Изображение Шаровая молния
Изображение Шаровая молния

Шаровая молния

А потом хлынул дождь. Сразу. Стеной. Нельзя сказать, что совсем неожиданно: громыхало давно, небо заволокло серо-синим, потемнело. И тишина такая, что в ушах звенит. Ясно, гроза будет нешуточная.

Но я полагал, что сначала, как обычно, поднимется ветер, слегка сбрызнет, а уж потом начнется. Ничего подобного. Вдруг послышался плотный, быстро нарастающий шум, темневший рядом лесок совершенно исчез из виду, а затем словно небо обрушилось. Тем не менее в палатку заскочить я успел без особых потерь, слегка подмочило, в основном голову и плечи.

Ливень в одну секунду превратился в такой страшной силы поток, что казалось, сейчас раздавит палатку и меня вместе с ней, и в то, что под таким дождем можно остаться сухим, верилось с трудом.

Палатка старенькая, жиденькая, китайская, но сверху предусмотрительно накрыта полиэтиленовой пленкой, которую, впрочем, порывом ветра, конечно же, непременно сорвет. А ветер вместе с дождем налетел сразу, и какой ветер! Шквал! Того и гляди, не только полиэтилен — палатку сорвет.

Гул от ветра и дождя стоял такой, что удары грома казались глухими, только первоначальный треск после вспышки молнии слышался особенно отчетливо. Это была вторая в нынешнем году гроза. Первая была вчера к вечеру, тоже ничего себе, но ливень с сегодняшним не сравнить — настоящий потоп.

Немного придя в себя от столь неожиданной встряски, я стал осматриваться и подсчитывать потери. Ружье было в палатке, спальники и рюкзаки тоже. Порывом ветра сорвало двух висящих на ветках битых утром селезней — это ничего, селезни не промокнут.

На раскладном столике остались колбаса, помидоры, сахар и почти целый батон хлеба. Даже если все это со стола и не сдуло, то хлеб и сахар все равно уже не спасти. Да, еще перчатки. Может, и еще что-то — сразу не вспомнишь.

И тут я вспомнил о своем товарище, сидящем сейчас в шалаше с подсадными. Шалашик построен совсем не для того, чтобы спасать от дождя, да еще такого, а его плащ-дождевик комком валяется здесь, в углу палатки. Сидит, наверное, уже мокрый насквозь, или бежит сейчас сюда, и все равно мокрый.

3ря он пошел. Сидеть днем с подсадной — пустое времяпрепровождение. И на зорьке-то уж селезни неохотно подлетают. Начало мая, самый конец весенней охоты, конец короткой дикой утиной страсти, когда даже на негромкий призыв подсадной слетается иногда по нескольку одуревших от нерастраченной любви кавалеров. Сейчас не то.
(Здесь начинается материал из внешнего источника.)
theorem State.runWork_kept {s : State} {r : Nat} {w : Work} {beats : Nat} (hk : s.Kept μ κ) (t_mem : μ.mem = none := by assumption) (t_rows : μ.rows = none := by assumption) (t_past : μ.past = none := by assumption) (t_dict : μ.dict = none := by assumption) (t_keys : μ.keys = none := by assumption) (t_masks : μ.masks = none := by assumption) (t_portRx : μ.portRx = none := by assumption) (t_clusterRx : μ.clusterRx = none := by assumption) (t_clusterTx : μ.clusterTx = none := by assumption) (t_portTx : μ.portTx = none := by assumption) (t_shutters : μ.shutters = none := by assumption) (t_rings : μ.rings = none := by assumption) (t_quarters : μ.quarters = none := by assumption) (t_twin : μ.twin = none := by assumption) (t_time : μ.time = none := by assumption) (t_objs : μ.objs = none := by assumption) :
    (State.runWork s r w beats).Kept μ κ := by
  unfold State.runWork
  repeat' with_reducible first
      | assumption | (rename_i e; have e2 := congrArg Prod.snd e; dsimp only at e2; subst e2) | apply State.runOpcode_kept
      | apply State.finishOne_kept | apply State.updRing_kept | apply foldl_kept | apply foldl_kept_snd | apply foldl_kept_mid
      | apply foldl_resKept | apply foldl_pairKept | apply foldl_slotKept | intro _ | apply pairKept_none | apply pairKept_some
      | apply foldl_pairKept | exact PairKept.state (by assumption) | exact optKept_none | apply optKept_some
      | (extract_lets +onlyGivenNames x; first | (refine State.Kept.cut (m := μ) (q := κ) (s := x) ?_ fun hx => ?_; (on_goal 2 => clear_value x); (on_goal 1 => unfold x; clear x)) | (refine State.Kept.cut (m := μ) (q := κ) (s := x.2) ?_ fun hx => ?_; (on_goal 2 => clear_value x); (on_goal 1 => unfold x; clear x)) | (refine State.Kept.cut (m := μ) (q := κ) (s := x.2.2) ?_ fun hx => ?_; (on_goal 2 => clear_value x); (on_goal 1 => unfold x; clear x)) | (refine State.Kept.cut (m := μ) (q := κ) (s := x.1) ?_ fun hx => ?_; (on_goal 2 => clear_value x); (on_goal 1 => unfold x; clear x)) | (have _f : _ → _ := x; clear _f) | clear_value x | skip)
      | split | (fail_if_no_progress (apply kept_mk)) | (fail_if_no_progress (apply kept_eraseRegs))
      | (fail_if_no_progress (apply kept_eraseRings)) | (fail_if_no_progress (apply kept_setCtr)) | (dsimp -zeta +zetaDelta only)

theorem State.memDesc_kept {s : State} {r op beats : Nat} (hk : s.Kept μ κ) (t_mem : μ.mem = none := by assumption) (t_rows : μ.rows = none := by assumption) (t_past : μ.past = none := by assumption) (t_dict : μ.dict = none := by assumption) (t_keys : μ.keys = none := by assumption) (t_masks : μ.masks = none := by assumption) (t_portRx : μ.portRx = none := by assumption) (t_clusterRx : μ.clusterRx = none := by assumption) (t_clusterTx : μ.clusterTx = none := by assumption) (t_portTx : μ.portTx = none := by assumption) (t_shutters : μ.shutters = none := by assumption) (t_rings : μ.rings = none := by assumption) (t_quarters : μ.quarters = none := by assumption) (t_twin : μ.twin = none := by assumption) (t_time : μ.time = none := by assumption) (t_objs : μ.objs = none := by assumption) :
    (State.memDesc s r op beats).Kept μ κ := by
  unfold State.memDesc
  repeat' with_reducible first
      | assumption | (rename_i e; have e2 := congrArg Prod.snd e; dsimp only at e2; subst e2) | apply State.runWork_kept
      | apply State.fetchDesc_kept | apply State.takeTurn_kept | apply State.finishOne_kept | apply State.takeDesc_kept | apply foldl_kept
      | apply foldl_kept_snd | apply foldl_kept_mid | apply foldl_resKept | apply foldl_pairKept | apply foldl_slotKept | intro _
      | apply pairKept_none | apply pairKept_some | apply foldl_pairKept | exact PairKept.state (by assumption) | exact optKept_none
      | apply optKept_some
      | (extract_lets +onlyGivenNames x; first | (refine State.Kept.cut (m := μ) (q := κ) (s := x) ?_ fun hx => ?_; (on_goal 2 => clear_value x); (on_goal 1 => unfold x; clear x)) | (refine State.Kept.cut (m := μ) (q := κ) (s := x.2) ?_ fun hx => ?_; (on_goal 2 => clear_value x); (on_goal 1 => unfold x; clear x)) | (refine State.Kept.cut (m := μ) (q := κ) (s := x.2.2) ?_ fun hx => ?_; (on_goal 2 => clear_value x); (on_goal 1 => unfold x; clear x)) | (refine State.Kept.cut (m := μ) (q := κ) (s := x.1) ?_ fun hx => ?_; (on_goal 2 => clear_value x); (on_goal 1 => unfold x; clear x)) | (have _f : _ → _ := x; clear _f) | clear_value x | skip)
      | split | (fail_if_no_progress (apply kept_mk)) | (fail_if_no_progress (apply kept_eraseRegs))
      | (fail_if_no_progress (apply kept_eraseRings)) | (fail_if_no_progress (apply kept_setCtr)) | (dsimp -zeta +zetaDelta only)

theorem execBusErrorResponse_kept {dt r : Nat} {site : BusSite} {s : State} (hk : s.Kept μ κ) (t_mem : μ.mem = none := by assumption) (t_rows : μ.rows = none := by assumption) (t_past : μ.past = none := by assumption) (t_dict : μ.dict = none := by assumption) (t_keys : μ.keys = none := by assumption) (t_masks : μ.masks = none := by assumption) (t_portRx : μ.portRx = none := by assumption) (t_clusterRx : μ.clusterRx = none := by assumption) (t_clusterTx : μ.clusterTx = none := by assumption) (t_portTx : μ.portTx = none := by assumption) (t_shutters : μ.shutters = none := by assumption) (t_rings : μ.rings = none := by assumption) (t_quarters : μ.quarters = none := by assumption) (t_twin : μ.twin = none := by assumption) (t_time : μ.time = none := by assumption) (t_objs : μ.objs = none := by assumption) :
    ResKept μ κ (execBusErrorResponse dt r site s) := by
  unfold execBusErrorResponse
  repeat' with_reducible first
      | assumption | apply resKept_next | apply State.busFail_kept | apply State.elapse_kept

theorem execDescCompare_kept {dt : Nat} {work : RingBeats} {s : State} (hk : s.Kept μ κ) (t_mem : μ.mem = none := by assumption) (t_rows : μ.rows = none := by assumption) (t_past : μ.past = none := by assumption) (t_dict : μ.dict = none := by assumption) (t_keys : μ.keys = none := by assumption) (t_masks : μ.masks = none := by assumption) (t_portRx : μ.portRx = none := by assumption) (t_clusterRx : μ.clusterRx = none := by assumption) (t_clusterTx : μ.clusterTx = none := by assumption) (t_portTx : μ.portTx = none := by assumption) (t_shutters : μ.shutters = none := by assumption) (t_rings : μ.rings = none := by assumption) (t_quarters : μ.quarters = none := by assumption) (t_twin : μ.twin = none := by assumption) (t_time : μ.time = none := by assumption) (t_objs : μ.objs = none := by assumption) :
    ResKept μ κ (execDescCompare dt work s) := by
  unfold execDescCompare
  repeat' with_reducible first
      | assumption | apply resKept_next | apply settled_kept | apply State.memDesc_kept | apply State.elapse_kept

theorem execDescFill_kept {dt : Nat} {work : RingBeats} {s : State} (hk : s.Kept μ κ) (t_mem : μ.mem = none := by assumption) (t_rows : μ.rows = none := by assumption) (t_past : μ.past = none := by assumption) (t_dict : μ.dict = none := by assumption) (t_keys : μ.keys = none := by assumption) (t_masks : μ.masks = none := by assumption) (t_portRx : μ.portRx = none := by assumption) (t_clusterRx : μ.clusterRx = none := by assumption) (t_clusterTx : μ.clusterTx = none := by assumption) (t_portTx : μ.portTx = none := by assumption) (t_shutters : μ.shutters = none := by assumption) (t_rings : μ.rings = none := by assumption) (t_quarters : μ.quarters = none := by assumption) (t_twin : μ.twin = none := by assumption) (t_time : μ.time = none := by assumption) (t_objs : μ.objs = none := by assumption) :
    ResKept μ κ (execDescFill dt work s) := by
  unfold execDescFill
  repeat' with_reducible first
      | assumption | apply resKept_next | apply settled_kept | apply State.memDesc_kept | apply State.elapse_kept

theorem execDescMove_kept {dt : Nat} {work : RingBeats} {s : State} (hk : s.Kept μ κ) (t_mem : μ.mem = none := by assumption) (t_rows : μ.rows = none := by assumption) (t_past : μ.past = none := by assumption) (t_dict : μ.dict = none := by assumption) (t_keys : μ.keys = none := by assumption) (t_masks : μ.masks = none := by assumption) (t_portRx : μ.portRx = none := by assumption) (t_clusterRx : μ.clusterRx = none := by assumption) (t_clusterTx : μ.clusterTx = none := by assumption) (t_portTx : μ.portTx = none := by assumption) (t_shutters : μ.shutters = none := by assumption) (t_rings : μ.rings = none := by assumption) (t_quarters : μ.quarters = none := by assumption) (t_twin : μ.twin = none := by assumption) (t_time : μ.time = none := by assumption) (t_objs : μ.objs = none := by assumption) :
    ResKept μ κ (execDescMove dt work s) := by
  unfold execDescMove
  repeat' with_reducible first
      | assumption | apply resKept_next | apply settled_kept | apply State.memDesc_kept | apply State.elapse_kept

end Sys2Proof.Machine
end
Природа берет свое: подошел срок, и охладели селезни к уткам — ори не ори.

А шквал, между тем, через несколько минут так же неожиданно резко, как и налетел, почти стих. Да и ливень заметно ослаб. Теперь дождь просто сильно и равномерно лупил по крыше палатки, не грозя уже непременно ее раздавить, и удары грома, казалось, ощущались физически, вероятно, от рыхлости и зыбкости болотной почвы.

Я пошарил рукой углам, не протекло ли снизу, поправил нависший над входом полиэтилен и, сквозь плотную пелену дождя, сквозь ветки редкого кустарника с уже набухшими почками, увидел две неравномерно подрагивающие светящиеся точки, наискосок приближающиеся примерно в мою сторону. Точки шагах в ста, вероятно, на берегу озера.
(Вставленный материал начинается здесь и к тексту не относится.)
theorem execPendingSet_kept {dt : Nat} {via : Master} {b : Nat} {v : Word} {s : State} (hk : s.Kept μ κ) (t_mem : μ.mem = none := by assumption) (t_rows : μ.rows = none := by assumption) (t_past : μ.past = none := by assumption) (t_dict : μ.dict = none := by assumption) (t_keys : μ.keys = none := by assumption) (t_masks : μ.masks = none := by assumption) (t_portRx : μ.portRx = none := by assumption) (t_clusterRx : μ.clusterRx = none := by assumption) (t_clusterTx : μ.clusterTx = none := by assumption) (t_portTx : μ.portTx = none := by assumption) (t_shutters : μ.shutters = none := by assumption) (t_rings : μ.rings = none := by assumption) (t_quarters : μ.quarters = none := by assumption) (t_twin : μ.twin = none := by assumption) (t_time : μ.time = none := by assumption) (t_objs : μ.objs = none := by assumption) :
    ResKept μ κ (execPendingSet dt via b v s) := by
  unfold execPendingSet
  repeat' with_reducible first
      | assumption | apply resKept_next | apply State.masterWrite_kept

theorem execPnAlertRead_kept {dt : Nat} {via : Master} {c : Nat} {s : State} (hk : s.Kept μ κ) (t_mem : μ.mem = none := by assumption) (t_past : μ.past = none := by assumption) (t_dict : μ.dict = none := by assumption) (t_portRx : μ.portRx = none := by assumption) (t_clusterRx : μ.clusterRx = none := by assumption) (t_clusterTx : μ.clusterTx = none := by assumption) (t_portTx : μ.portTx = none := by assumption) (t_shutters : μ.shutters = none := by assumption) (t_rings : μ.rings = none := by assumption) (t_quarters : μ.quarters = none := by assumption) (t_twin : μ.twin = none := by assumption) (t_objs : μ.objs = none := by assumption) :
    ResKept μ κ (execPnAlertRead dt via c s) := by
  unfold execPnAlertRead
  repeat' with_reducible first
      | assumption | apply resKept_next | apply State.masterRead_kept

theorem execPortEnable_kept {dt : Nat} {via : Master} {p : Nat} {v : Word} {s : State} (hk : s.Kept μ κ) (t_mem : μ.mem = none := by assumption) (t_rows : μ.rows = none := by assumption) (t_past : μ.past = none := by assumption) (t_dict : μ.dict = none := by assumption) (t_keys : μ.keys = none := by assumption) (t_masks : μ.masks = none := by assumption) (t_portRx : μ.portRx = none := by assumption) (t_clusterRx : μ.clusterRx = none := by assumption) (t_clusterTx : μ.clusterTx = none := by assumption) (t_portTx : μ.portTx = none := by assumption) (t_shutters : μ.shutters = none := by assumption) (t_rings : μ.rings = none := by assumption) (t_quarters : μ.quarters = none := by assumption) (t_twin : μ.twin = none := by assumption) (t_time : μ.time = none := by assumption) (t_objs : μ.objs = none := by assumption) :
    ResKept μ κ (execPortEnable dt via p v s) := by
  unfold execPortEnable
  repeat' with_reducible first
      | assumption | apply resKept_next | apply State.masterWrite_kept

theorem execRecBusCaptureRead_kept {dt : Nat} {via : Master} {s : State} (hk : s.Kept μ κ) (t_mem : μ.mem = none := by assumption) (t_past : μ.past = none := by assumption) (t_dict : μ.dict = none := by assumption) (t_portRx : μ.portRx = none := by assumption) (t_clusterRx : μ.clusterRx = none := by assumption) (t_clusterTx : μ.clusterTx = none := by assumption) (t_portTx : μ.portTx = none := by assumption) (t_shutters : μ.shutters = none := by assumption) (t_rings : μ.rings = none := by assumption) (t_quarters : μ.quarters = none := by assumption) (t_twin : μ.twin = none := by assumption) (t_objs : μ.objs = none := by assumption) :
    ResKept μ κ (execRecBusCaptureRead dt via s) := by
  unfold execRecBusCaptureRead
  repeat' with_reducible first
      | assumption | apply resKept_next | apply State.masterRead_kept

theorem execRecCoalWrite_kept {dt : Nat} {via : Master} {t b : Nat} {v : Word} {s : State} (hk : s.Kept μ κ) (t_mem : μ.mem = none := by assumption) (t_rows : μ.rows = none := by assumption) (t_past : μ.past = none := by assumption) (t_dict : μ.dict = none := by assumption) (t_keys : μ.keys = none := by assumption) (t_masks : μ.masks = none := by assumption) (t_portRx : μ.portRx = none := by assumption) (t_clusterRx : μ.clusterRx = none := by assumption) (t_clusterTx : μ.clusterTx = none := by assumption) (t_portTx : μ.portTx = none := by assumption) (t_shutters : μ.shutters = none := by assumption) (t_rings : μ.rings = none := by assumption) (t_quarters : μ.quarters = none := by assumption) (t_twin : μ.twin = none := by assumption) (t_time : μ.time = none := by assumption) (t_objs : μ.objs = none := by assumption) :
    ResKept μ κ (execRecCoalWrite dt via t b v s) := by
  unfold execRecCoalWrite
  repeat' with_reducible first
      | assumption | apply resKept_next | apply State.masterWrite_kept

theorem execRecEnable_kept {dt : Nat} {via : Master} {t b : Nat} {v : Word} {s : State} (hk : s.Kept μ κ) (t_mem : μ.mem = none := by assumption) (t_rows : μ.rows = none := by assumption) (t_past : μ.past = none := by assumption) (t_dict : μ.dict = none := by assumption) (t_keys : μ.keys = none := by assumption) (t_masks : μ.masks = none := by assumption) (t_portRx : μ.portRx = none := by assumption) (t_clusterRx : μ.clusterRx = none := by assumption) (t_clusterTx : μ.clusterTx = none := by assumption) (t_portTx : μ.portTx = none := by assumption) (t_shutters : μ.shutters = none := by assumption) (t_rings : μ.rings = none := by assumption) (t_quarters : μ.quarters = none := by assumption) (t_twin : μ.twin = none := by assumption) (t_time : μ.time = none := by assumption) (t_objs : μ.objs = none := by assumption) :
    ResKept μ κ (execRecEnable dt via t b v s) := by
  unfold execRecEnable
  repeat' with_reducible first
      | assumption | apply resKept_next | apply State.masterWrite_kept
Сначала я подумал, что пристали на лодке и сквозь кустарник пробираются к тропинке, проходящей левее нашей палатки. Но берег там такой болотистый, что пристать к нему и выбраться на сушу практически невозможно, и зачем днем, да еще в такой дождь, фонарик включать. И точки двигались как-то странно: такое впечатление, что те, кто нес фонари, не шли, как нормальные люди, а плавно подпрыгивали, причем подпрыгивали по очень замысловатой траектории.
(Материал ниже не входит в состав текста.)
def onDom : Domain := { req := .on, pin := .on, ack := .on, goal := .on, isolated := false }
def pairedS : State := (wC.setReg 0x0500 1 1).setReg 0x0500 3 1
def wFaultless (s : State) : State := { s with time := { s.time with st := .freerun } }
/-- The Hinge OPEN, both paths UP. -/
def hingeUp (r : Role) : TwinUnit :=
  { role := r, hinge := .opened, pathA := { st := .up, version := 1 }, pathB := { st := .up, version := 1 } }
def wH (r : Role) : State := withTwin pairedS (hingeUp r)
def wHello : Hello :=
  { versions := 7, stepping := 0, deviceId := 5, role := 1, adopted := true, serial := 9, pub := [1, 2], nonce := List.replicate 32 3, sent := 0 }
def with1023 (s : State) (q : PortRx) : State := { s with portRx := [(1023, q)] }
def withEv (s : State) (q : EventUnit) : State := { s with ev := q }
def withPower (s : State) (q : PowerUnit) : State := { s with power := q }
def wBits : List Bool := (List.range 512).flatMap fun _ => [true, false]
def wMem (s : State) (r i addr ctrl aux : Nat) : State :=
  s.memWrite (s.descAddr r i) (leBytes 8 addr ++ leBytes 8 ctrl ++ leBytes 8 aux ++ leBytes 8 (2 ^ 63))
/-- An OPEN ring 0 of 8 descriptors of 32 bytes at 0x1000, type `ty`, whose first descriptor is `addr`, `ctrl`, `aux`. -/
def wRing (ty addr ctrl aux : Nat) : State :=
  wMem (((((withRing wC { st := .opened, tail := 1, door := true }).setReg 0x0800 3 0x1000).setReg 0x0800 4 8).setReg 0x0800 5 (Word.ofNat ty)).setReg 0x0800 6 1) 0 0 addr ctrl aux
def wWork (level : Nat) : Work := { d := { v1 := false, addr := 2 ^ 40, aux := 0, ctrl := 0x20000C8, status := 0 }, off := 0, level }
/-- Two MEMORY rings of one quarter, ring 0 of a higher level. -/
def wTwo : State :=
  { (((wRing 2 0 0 0).setReg 0x0801 5 2).setReg 0x0800 8 0).setReg 0x0801 8 3 with rings := [(0, { st := .opened, tail := 1, work := some (wWork 3) }), (1, { st := .opened, tail := 1, work := some (wWork 0) })] }
def wStaged : Staged :=
  { ring := 32, first := 7, count := 1, bytes := [1, 2, 3, 4, 5, 6, 7, 8, 9], cut := false, stamp := 0, port := 0, vid := 0, colour := 0, source := 0 }
def wRxRing : State :=
  let s := ({ wC with rings := [(32, { st := .opened, tail := 1, door := true, head := 7, fetch := 7 })], quarters := [(0, { staged := [wStaged] })] } : State)
  wMem (((s.setReg 0x0820 3 0x1000).setReg 0x0820 4 8).setReg 0x0820 6 1) 32 7 (2 ^ 40) 9 0
def wEvt : State :=
  ((((withSrc wAll { st := .pending, mask := false }).setReg 0x5005 1 0x100000000).setReg (tIdx 0) 1 1).setReg (bIdx 0 0) 1 1).setReg (tIdx 0) 2 0

/-! ### Small tests -/

/-- The command answers a next state of which `p` holds. -/
def runs (r : Res) (p : State → Bool) : Bool := match r with | .next t => p t | _ => false

/-- ASCII "123456789", the usual check string; the check values are the published ones of CRC-32 and of CRC-16 with this
polynomial and start (R48). -/
def checkString : Bytes := [0x31, 0x32, 0x33, 0x34, 0x35, 0x36, 0x37, 0x38, 0x39]
theorem test_crc : crc32 checkString = 0xCBF43926 ∧ crc16 checkString = 0x29B1 ∧ crc32c 0xFFFFFFFF checkString = 0xE3069283 := by
  decide +kernel

/-- FIPS 197, appendix C.1. -/
theorem test_aes : aesEnc (List.range 16) ((List.range 16).map (17 * ·)) =
    [0x69, 0xC4, 0xE0, 0xD8, 0x6A, 0x7B, 0x04, 0x30, 0xD8, 0xCD, 0xB7, 0x80, 0x70, 0xB4, 0xC5, 0x5A] := by decide +kernel

/-- FIPS 180-4, the digest of "abc". -/
theorem test_sha256 : beNat (sha256 [0x61, 0x62, 0x63]) = 0xBA7816BF8F01CFEA414140DE5DAE2223B00361A396177A9CB410FF61F20015AD := by
  decide +kernel

/-- The worked examples of 00_scope.md: cluster object 3 of cluster 11. -/
theorem test_index : clIdx 11 3 = 0x20B3 ∧ winIdx 8 1 = 0x3801 := by decide

/-- The worked example of R155: 65,535 quanta at 1.6T. -/
theorem test_pause_grains : pauseGrains 65535 1600000000000 = 1441130 := by decide

/-- The worked example of R122: boundaries 1, 2 and 125 of a 1 ms cycle. -/
theorem test_boundary : boundary 0 68719476 92 125 1 = 68719476 ∧ boundary 0 68719476 92 125 2 = 137438953 ∧
    boundary 0 68719476 92 125 125 = 2 ^ 33 := by decide

/-- The worked example after R83: SEQ, INDEX, SUBINDEX and COUNT of a BDP request. -/
theorem test_bdp_head : (bdpHead [2, 1, 0, 0x2A, 1, 0, 2, 1]).map (fun h => [h.version, h.op, h.seq, h.idx, h.sub, h.count]) =
    some [2, 1, 0x2A, 0x0100, 2, 1] := by decide

/-- The worked example of R297: 9,000 bytes with 32 of MACsec on port 512, in cells of 64 with 5 of overhead. -/
theorem test_charged :
    ((wAll.rowSet (winIdx 8 2) 2 0 (20 <<< 16 ||| 64 <<< 32 ||| 5 <<< 40 : Word)).setReg 0x1200 7 9216).charged 512 9000 0 32 = (9032, 9052, 9798) := by
  decide +kernel

/-- The worked example of R134: 63 bytes with a good FCS never leave the MAC, with a bad one neither; 64 pass. -/
def wShort (n : Nat) : Bytes := (fun x => x ++ fcsOf x) (staA ++ staB ++ List.replicate n 8)
theorem test_runt : runs (execRxFrame 0 0 0xD5 (wShort 47) {} wP) fun t => decide (t.ctr 0x1800 0x09 = 1 ∧ (t.clRx 0).skid = []) := by
  decide +kernel
theorem test_fragment : runs (execRxFrame 0 0 0xD5 ((wShort 46) ++ [0]) {} wP)
    fun t => decide (t.ctr 0x1800 0x0A = 1 ∧ t.ctr 0x1800 0x09 = 0) := by
  decide +kernel
theorem test_shortest : runs (execRxFrame 0 0 0xD5 (wShort 48) {} wP)
    fun t => decide (t.ctr 0x1800 0x01 = 1 ∧ t.ctr 0x1800 0x02 = 64) := by
  decide +kernel

/-- R131: the lanes of an UP port lock no longer. -/
theorem test_link_down : runs (execLaneLockLoss 0 0 none wP) fun t => decide ((t.port 0).link = .down ∧ (t.port 0).cause = 2) := by
  decide +kernel

/-- R57, R58: SERIAL is read only, SPEED waits for CLOSED, an object that does not exist is NO_OBJECT. -/
theorem test_refusals : ((wP.write .window 0x0100 1 0).1, (wP.write .window 0x1000 3 1).1, (wP.write .window 0x0FFF 1 0).1) = 
   (2, 4, 1) := by
  decide +kernel

/-- R258: the second pass without a hit marks a learned entry, and the third removes it. -/
theorem test_ageing : runs (execAgePass 0 0 [] (wDoorAt (wEntry 0 4 false true) { nextPass := some 0 }))
    fun t => decide (t.doorEntry 0 wWay = none) := by
  decide +kernel

/-- R131, R106: after power-on reset a link is DOWN and the clock is UNSET; the queue stays. -/
theorem test_power_on_reset : runs (execPowerOnReset 0 (withPower wP { wP.power with porN := false }))
    fun t => decide ((t.port 0).link = .down ∧ t.time.st = .unset ∧ t.pending = wP.pending) := by
  decide +kernel

/-- On an empty queue the block idles; a command put in front is run next (assumption 1). -/
theorem test_step : step State.reset = .next State.reset ∧
    step { State.reset with pending := [.powerAckTimeout 1 0] } = exec (.powerAckTimeout 1 0) State.reset := ⟨rfl, rfl⟩

/-! ### Witnesses of the statements' hypotheses -/

/-- `wP` with two commands waiting: the hypotheses of StepRunsFront and, at their first, of StepKeepsCanonical, ExecKeepsQueue and
FramesByPart. -/
def wTwoWait : State := { wP with pending := [.rxCauseClr 1 .can 0 1, .windowAccessError 1] }
theorem witness_StepRunsFront : wTwoWait.pending = .rxCauseClr 1 .can 0 1 :: [.windowAccessError 1] := rfl
theorem witness_StepIdlesOnEmpty : wP.pending = [] := rfl
theorem witness_StepKeepsCanonical : (decide wTwoWait.Canonical && runs (step wTwoWait) fun _ => true) = true := by decide +kernel
theorem witness_ExecKeepsQueue : runs (exec (.rxCauseClr 1 .can 0 1) wTwoWait) (fun _ => true) = true := by decide +kernel
theorem witness_FramesByPart : (decide (wP.Canonical ∧ .keys ∉ reaches (.alignFail 1 0)) &&
    runs (exec (.alignFail 1 0) wP) fun _ => true) = true := by decide +kernel
theorem witness_WriteFrames : wC.Ready ∧ 1023 < 1024 ∧ 255 < 256 ∧ 31 < 32 ∧ 63 < 64 ∧ (0xFFFFFFFF : Word).toNat < 2 ^ 32 := by
  decide +kernel

def wLinkStates : State :=
  (withTx (withPort wC { st := .opened, link := .up }) { ownPcs := true })

theorem witness_LinkStates : List.all [
  (fun s : State =>
    let p := 0; let lane := 0; decide (lane < 1024) && decide (s.portOfLane lane = some p) && decide ((s.port p).st ≠ .closing))
    (withPort wC { st := .opened, link := .up }),
  (fun s : State =>
    let p := 0; let lane := 0; decide (lane < 1024) && decide (s.portOfLane lane = some p) && decide ((s.port p).st = .closing))
    (withPort wC { st := .closing, link := .up }),
  (fun s : State =>
    let lane := 1023; decide (lane < 1024) && decide (s.portOfLane lane = none)) (wAll),
  (fun s : State =>
    let p := 0; let lane := 0; decide (lane < 1024) && decide (s.portOfLane lane = some p) && decide ((s.port p).st ≠ .closing) &&
    decide ((s.port p).link = .down) && decide (s.laneRuns (p / 64) = true) &&
    decide ((∀ l ∈ s.portLanes p, l ≠ lane → SMap.get false s.laneLock l = true))) (withPort wC { st := .opened, link := .down }),
  (fun s : State =>
    let p := 0; decide ((s.port p).link = .aligning) && decide ((s.port p).st ≠ .closing) && decide (s.laneRuns (p / 64) = true))
    (withPort wC { st := .opened, link := .aligning }),
  (fun s : State =>
    let p := 0; let dt := 2 ^ 22; decide ((s.port p).link = .aligning) && decide ((s.port p).alignFailed = false) &&
    decide (2 ^ 26 ≤ (s.elapse dt).since (s.port p).alignAt)) (withPort wC { st := .opened, link := .aligning }),
  (fun s : State =>
    let p := 0; decide ((s.port p).link = .up ∨ (s.port p).link = .remoteFault) && decide ((s.port p).st ≠ .closing)) (wLinkStates),
  (fun s : State =>
    let p := 0; decide ((s.port p).link = .up ∨ (s.port p).link = .remoteFault) && decide ((s.port p).st ≠ .closing))
    (withPort wC { st := .opened, link := .remoteFault }),
  (fun s : State =>
    let p := 0; decide ((s.port p).link = .up) && decide ((s.port p).st ≠ .closing)) (wLinkStates),
  (fun s : State =>
    let p := 0; decide ((s.port p).link = .remoteFault) && decide ((s.port p).st ≠ .closing))
    (withPort wC { st := .opened, link := .remoteFault }),
  (fun s : State =>
    let p := 0; decide ((s.port p).st = .closing)) (withPort wC { st := .closing, link := .up }),
  (fun s : State =>
    let p := 0; decide ((s.port p).st = .closing)) (withPort wC { st := .closing, link := .up }),
  (fun s : State =>
    let p := 0; decide ((s.port p).st = .closing)) (withPort wC { st := .closing, link := .aligning }),
  (fun s : State =>
    let p := 0; decide ((s.port p).st = .closing)) (withPort wC { st := .closing, link := .remoteFault })] id = true := by decide +kernel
Я, чтобы лучше разглядеть, больше подвернул полиэтилен и встал на колени у самого входа. А светящиеся точки, между тем, приближаясь, все так же подрагивая и плавно подпрыгивая, то сближаясь между собой, то слегка расходясь, превратились уже в светящиеся шарики величиной чуть меньше теннисного мяча, и ясно было, что людей там нет, а шарики двигаются самостоятельно, едва касаясь верхушек кустарника.

И вдруг один бесследно исчез, без всякого звука, зато второй, словно освободившись от тянущего его в сторону товарища, медленно поплыл прямо к палатке.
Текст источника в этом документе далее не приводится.